Food Drinks and groceries Images Multi Lingual (FooDI-ML) dataset.

Last update: Jan 04, 2023

Related tags

Overview

Foodi-ML dataset

This is the GitHub repository for the Food Drinks and groceries Images Multi Lingual (FooDI-ML) dataset. This dataset contains over 1.5M unique images and over 9.5M store names, product names, descriptions and collection sections gathered from the Glovo application. The data made available corresponds to food, drinks and groceries products from over 37 countries in Europe, the Middle East, Africa and Latin America. The dataset comprehends 33 languages, including 870k samples of languages of countries from Eastern Europe and West Asia such as Ukrainian and Kazakh, which have been so far underrepresented in publicly available visio-linguistic datasets. The dataset also includes widely spoken languages such as Spanish and English.

License

The FooDI-ML dataset is offered under the BY-NC-SA license.

1. Download the dataset

The FooDI-ML dataset is hosted in a S3 bucket in AWS. Therefore AWS CLI is needed to download it. Our dataset is composed of:

One DataFrame (glovo-foodi-ml-dataset) stored as a csv file containing all text information + image paths in S3. The size of this CSV file is 540 MB.
Set of images listed in the DataFrame. The disk space required to store all images is 316.1 GB.

1.1. Download AWS CLI

If you do not have AWS CLI already installed, please download the latest version of AWS CLI for your operating system.

1.2. Download FooDI-ML

Run the following command to download the DataFrame in ENTER_DESTINATION_PATH directory. We provide an example as if we were going to download the dataset in the directory /mnt/data/foodi-ml/.

aws s3 cp s3://glovo-products-dataset-d1c9720d/glovo-foodi-ml-dataset.csv ENTER_DESTINATION_PATH --no-sign-request

Example: aws s3 cp s3://glovo-products-dataset-d1c9720d/glovo-foodi-ml-dataset.csv /mnt/data/foodi-ml/ --no-sign-request
Run the following command to download the images in ENTER_DESTINATION_PATH/dataset directory (please note the appending of /dataset). This command will download the images in ENTER_DESTINATION_PATHdirectory.

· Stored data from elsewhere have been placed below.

/-! ## Causes, sources and ports -/

/-- DRC's causes. -/
abbrev irqTRAINED : Nat := 0
abbrev irqFCDONE : Nat := 1
abbrev irqLATEREAD : Nat := 2
abbrev irqECCUNC : Nat := 3
abbrev irqOVERTEMP : Nat := 4

/-- Ports of R308. -/
abbrev dpSPILL : Nat := 0
abbrev dpREFILL : Nat := 1
abbrev dpEDDYW : Nat := 2
abbrev dpEDDYR : Nat := 3
abbrev dpBPM : Nat := 4
abbrev dpHOST : Nat := 5

/-- Channel states (R305). -/
abbrev csOFF : Nat := 0
abbrev csTRAINING : Nat := 1
abbrev csREADY : Nat := 2
abbrev csSELFREF : Nat := 3
abbrev csFCHANGE : Nat := 4
abbrev csRETRAIN : Nat := 5
abbrev csFAILED : Nat := 6

/-! ## Addresses (R299 to R301) -/

/-- TOTAL pages of the Basin (R204). -/
def State.basinPages (s : State) : Nat := s.basinGiB * 262144

/-- log2 of G. -/
def State.grainLog (s : State) : Nat := 8 + s.f DRC.CFG 2 0

/-- The channel of a Basin byte address, and its local address there. -/
def State.chanOf (s : State) (a : Nat) : Nat := a / 2 ^ s.grainLog % s.nCh
def State.localOf (s : State) (a : Nat) : Nat :=
  a / 2 ^ s.grainLog / s.nCh * 2 ^ s.grainLog + a % 2 ^ s.grainLog

/-- The Basin address of a channel's local address. -/
def State.basinAddr (s : State) (n l : Nat) : Nat :=
  (l / 2 ^ s.grainLog * s.nCh + n) * 2 ^ s.grainLog + l % 2 ^ s.grainLog

/-- Row and bank of a local address (R300). -/
def State.rowBank (s : State) (l : Nat) : Nat × Nat :=
  let row := l / 32768
  let raw := l / 2048 % 16
  (row, if s.f DRC.CFG 5 4 = 1 then Nat.xor raw (row % 16) else raw)

/-- The half whose scheduler takes a request for an address. -/
def State.dramHalf (s : State) (a : Nat) : Nat := if s.chanOf a < 32 then 0 else 1

/-- The 64-byte bursts of a request, by address. -/
def DReq.bursts (r : DReq) : List Nat := (List.range (cdiv r.len 64)).map fun i => r.addr + 64 * i

/-- The channels a request reaches. -/
def State.reqChans (s : State) (r : DReq) : List Nat := (r.bursts.map fun a => s.chanOf a).eraseDups

/-! ## Channels (R304 to R306) -/

def State.chSt (s : State) (n : Nat) : Nat := s.f (DC.DCSTAT n) 2 0
def State.chSet (s : State) (n : Nat) : Nat := s.f (DC.DCSTAT n) 3 3
def State.ch (s : State) (n : Nat) : ChanSt := kgetD s.drc.chans n {}
def State.putCh (s : State) (n : Nat) (c : ChanSt) : State := { s with drc := { s.drc with chans := kset s.drc.chans n c } }

/-- The channels present. -/
def State.chans (s : State) : List Nat := List.range s.nCh

/-- STAT.TRAINED follows the channels; its rise interrupts, and from the first one requests are issued (R304). -/
def State.trainPoll (s : State) : State :=
  let ok := s.nCh ≠ 0 && s.chans.all fun n => s.chSt n = csREADY || s.chSt n = csSELFREF || s.chSt n = csFCHANGE
  let was := s.fb DRC.STAT 0
  let s := s.setF DRC.STAT 0 0 (b2n ok)
  if ok && !was then ({ s with drc := { s.drc with ever := true } }).irq pgDRC irqTRAINED else s

/-- A channel enters a state. -/
def State.chGo (s : State) (n st : Nat) : State := (s.setF (DC.DCSTAT n) 2 0 st).trainPoll

/-- The channel and DRC run; and they run or complete what they have accepted (R45). -/
def State.chRuns (s : State) (n : Nat) : Bool := s.running pgDRC && s.running (pgDC n)
def State.chWorks (s : State) (n : Nat) : Bool :=
  [pgDRC, pgDC n].all fun p => s.running p || s.present p && (s.blk p).st == .draining

/-- A bank's row closes: a selected row gets its directed refresh management (R312, R316). -/
def State.closeBank (s : State) (n bank : Nat) : State :=
  let c := s.ch n
  match kget? c.rows bank with
  | none => s
  | some row =>
    let hit := c.sel.contains (bank, row)
    let s := s.putCh n { c with rows := kerase c.rows bank, used := kerase c.used bank, sel := c.sel.filter fun e => e ≠ (bank, row) }
    if hit then s.bump (DC.NRCNT n) else s

/-- Every row of a channel closes. -/
def State.closeAll (s : State) (n : Nat) : State := (s.ch n).rows.foldl (fun t e => t.closeBank n e.1) s

/-- The activates of a bank are counted; once they have reached what the DRAM allows, the refresh management that it
requires goes before the next one, whatever NREN is (R298, R316). -/
def ChanSt.activate (c : ChanSt) (n bank : Nat) : ChanSt :=
  let k := kgetD c.raa bank 0
  let k := if Config.raaLimit n ≤ k then k - Config.raaLimit n else k
  { c with raa := kset c.raa bank (k + 1) }

/-- One access to a row: an activate where the row is not open, which may select it (R316, R418). -/
def State.touch (s : State) (n bank row : Nat) : State :=
  let hit := kget? (s.ch n).rows bank = some row
  let served := if hit then (kgetD (s.ch n).used bank (0, 0)).2 + 1 else 1
  let s :=
    if hit then s
    else
      let s := (s.closeBank n bank).bump (DC.ACTS n)
      let c := (s.ch n).activate n bank
      let c := { c with rows := kset c.rows bank row }
      if s.fb DRC.CFG 8 then
        let v := c.lfsr
        let b := b2n (xor (xor (bit v 31) (bit v 21)) (xor (bit v 1) (bit v 0)))
        let v := (v * 2 + b) % 4294967296
        s.putCh n { c with lfsr := v, sel := if v % 2 ^ s.f DRC.CFG 13 9 = 0 then (bank, row) :: c.sel else c.sel }
      else s.putCh n c
  s.putCh n { s.ch n with used := kset (s.ch n).used bank (s.now, served) }

/-! ## Requests at the ports (R308 to R310) -/

/-- The request has been handed over and is not complete. -/
def DReq.open_ (r : DReq) : Bool := r.at_.isSome && r.fin.isNone

/-- A request waits for the channel. -/
def State.chQueued (s : State) (n : Nat) : Bool := s.drc.reqs.any fun r => r.open_ && (s.reqChans r).contains n

/-- A requester leaves a request at its port. -/
def State.drcPut (s : State) (r : DReq) : State :=
  { s with drc := { s.drc with reqs := s.drc.reqs ++ [{ r with id := s.drc.next }], next := s.drc.next + 1 } }

/-- Replace a request. -/
def State.drcSet (s : State) (r : DReq) : State :=
  { s with drc := { s.drc with reqs := s.drc.reqs.map fun q => if q.id = r.id then r else q } }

aws s3 cp --recursive s3://glovo-products-dataset-d1c9720d/dataset ENTER_DESTINATION_PATH/dataset --no-sign-request --quiet

Example: aws s3 cp --recursive s3://glovo-products-dataset-d1c9720d/dataset /mnt/data/foodi-ml/dataset --no-sign-request --quiet
Run the script rename_images.py. This script modifies the DataFrame column to include the paths of the images in the location you specified with ENTER_DESTINATION_PATH/dataset.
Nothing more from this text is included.